The value of $\delta$ is called the confidence level and different choices lead to different algorithms, each with their pros and cons, and sometimes different analysis. For now we will choose $1/\delta = f(t)= 1 + t \log^2(t)$, $t=1,2,\dots$. That is, $\delta$ is time-dependent, and is decreasing to zero slightly faster than $1/t$. Readers are not (yet) expected to understand this choice whose pros and cons we will discuss later. In summary, in round $t$ the UCB algorithm will choose arm $A_t$ given by
\begin{align}
A_t = \begin{cases}
\argmax_i \left(\hat \mu_i(t-1) + \sqrt{\frac{2 \log f(t)}{T_i(t-1)}}\right)\,, & \text{if } t > K\,; \\
t\,, & \text{otherwise}\,.
\end{cases}
\label{eq:ucb}
\end{align}
The reason for the cases is that the term inside the square root is undefined if $T_i(t-1) = 0$ (as it is when $t = 1$), so we will simply have the algorithm spend the first $K$ rounds choosing each arm once. The value inside the argmax is called the index of arm $i$. Generally speaking, an index algorithm chooses the arm in each round that maximizes some value (the index), which usually only depends on current time-step and the samples from that arm. In the case of UCB, the index is the sum of the empirical mean of rewards experienced and the so-called exploration bonus, also known as the confidence width.

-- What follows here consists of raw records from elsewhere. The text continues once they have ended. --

-- ==== Sys2Proof/Machine/Step.lean ====
section
/-! DEFINITION. The step (`40_execution_cycle.md` R130 to R139). -/

namespace Sys2Proof.Machine

/-- One step (R139): a stopped processor changes nothing (R131); else the instruction at PC is fetched, decoded and
run. An illegal byte, an instruction that extends past 0xFFFF and the PC update are part of the meanings
(`performIllegal`, `perform`). -/
def step (s : State) : Host.Outcome State Fault Refusal :=
  match isRunning s with
  | true => exec (fetchInstr s) s
  | false => .next s

/-- The state `s` with the instruction whose bits are `w` stored at PC (its three bytes at PC, PC+1 and PC+2, the bits
at or above `nbits` being 0) and the processor running, so that the next step runs it. It stands for the loading of a
program from outside the machine (R600; log entry 5). -/
def State.withFetchWord (s : State) (nbits w : Nat) : State :=
  let s1 := s.memWrite s.pc (tableByte nbits w 0)
  let s2 := s1.memWrite (s.pc + 1) (tableByte nbits w 1)
  let s3 := s2.memWrite (s.pc + 2) (tableByte nbits w 2)
  { s3 with stop := .running }

end Sys2Proof.Machine
end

Illustration of UCB with 2 actions. The true means are shown in red ink. The observations are shown by crosses. Action 2 received fewer observations than Action 1. Hence, although its empirical mean is about the same as that of Action 1, Action 2 will be chosen in the next round.

Besides the slightly vague “optimism guarantees optimality or learning” intuition we gave before, it is worth exploring other intuitions for this choice of index. At a very basic level, we should explore arms more often if they are (a) promising (in that $\hat \mu_i(t-1)$ is large) or (b) not well explored ($T_i(t-1)$ is small). As one can plainly see from the definition, the UCB index above exhibits this behaviour. This explanation is unsatisfying because it does not explain why the form of the functions is just so.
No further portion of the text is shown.